## Task to carry out
The answer must be every line from the entries below that contains "hconsole".

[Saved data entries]
/-- Settles O25: the link goes to `ra`, and the jump changes the pc alone. -/
theorem jalLinksItsOwnIndex : Obligations.JalLinksItsOwnIndex := by
  intro target s
  obtain ⟨hregs, hstack, hconsole, hrun⟩ := s.setReg_advance_frame regRa s.pc
  exact ⟨_, exec_jal target s, rfl, s.reg_ra_after_jal target, hregs, hstack, hconsole, hrun⟩

/-- Settles O26: `ret` is a change of the pc alone. -/
theorem retGoesPastTheLink : Obligations.RetGoesPastTheLink :=
  fun s => ⟨_, exec_ret s, rfl, s.setPc_frame _⟩

/-- Settles O27: `ra` holds the index of the last `jal`, so `ret` goes past that one, and two slots leave two links. -/
theorem retResumesAfterTheLastJal : Obligations.RetResumesAfterTheLastJal := by
  constructor
  · intro target s t u hjal hra
    cases hjal
    exact ⟨_, exec_ret u, congrArg (· + 1#Config.xlen) (hra.trans (s.reg_ra_after_jal target))⟩
  · intro outer inner s t u v houter _ hinner hne
    cases houter
    cases hinner
    intro hsame
    exact hne ((u.reg_ra_after_jal inner).symm.trans (hsame.trans (s.reg_ra_after_jal outer)))

end Sys2Proof.Machine
end

section
/-! PROOFS. The syscall family (44_syscall.md), the enabling of a step (40_execution_loop.md R82), and the ways a core can stand
still (R84, R87). -/

namespace Sys2Proof.Machine

variable {s t : State}

/-! ### What `ecall` answers (44_syscall.md R121 to R124) -/

theorem exec_ecall_print (s : State) : exec (.ecall 1#Config.xlen) s = .next (s.emit (s.reg regA0)).advance := rfl

theorem exec_ecall_read {v : Word} {rest : List Word} (h : s.input = v :: rest) :
    exec (.ecall 5#Config.xlen) s = .next (({ s with input := rest } : State).setReg regA0 v).advance := by
  simp [exec, execEcall, readInteger, State.takeInput, h]

theorem exec_ecall_blocked (h : s.input = []) : exec (.ecall 5#Config.xlen) s = .fault .blockedOnInput := by
  simp [exec, execEcall, readInteger, State.takeInput, h]

theorem exec_ecall_other {code : Word} (h1 : code ≠ 1#Config.xlen) (h5 : code ≠ 5#Config.xlen) (s : State) :
    exec (.ecall code) s = .next s.advance := by
  simp [exec, execEcall, h1, h5]

/-- Settles O34: each code by its own answer; the value read is written to `a0`, which is a register. -/
theorem ecallServesItsCode : Obligations.EcallServesItsCode := by
  intro s
  refine ⟨⟨_, exec_ecall_print s, rfl, rfl, rfl, fun _ => rfl, fun _ => rfl, rfl, rfl, rfl⟩, fun v rest hinput => ?_,
    fun hinput t ht => ?_, fun code h1 h5 => ⟨_, exec_ecall_other h1 h5 s, s.advance_pc, s.advance_frame⟩⟩
  · obtain ⟨hregs, hstack, ⟨houtput, hinput'⟩, hrun⟩ := State.setReg_advance_frame { s with input := rest } regA0 v
    exact ⟨_, exec_ecall_read hinput, by simp, State.setReg_reg_same _ v regA0, hinput', houtput, hregs, hstack, hrun⟩
  · cases (exec_ecall_blocked hinput).symm.trans ht

/-! ### Steps that answer no next state -/

theorem step_of_latched {cause : FaultCause} (h : s.latch = some cause) : step s = .fault (.aborted cause) := by
  simp [step, h]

## Task result
  obtain ⟨hregs, hstack, hconsole, hrun⟩ := s.setReg_advance_frame regRa s.pc
  exact ⟨_, exec_jal target s, rfl, s.reg_ra_after_jal target, hregs, hstack, hconsole, hrun⟩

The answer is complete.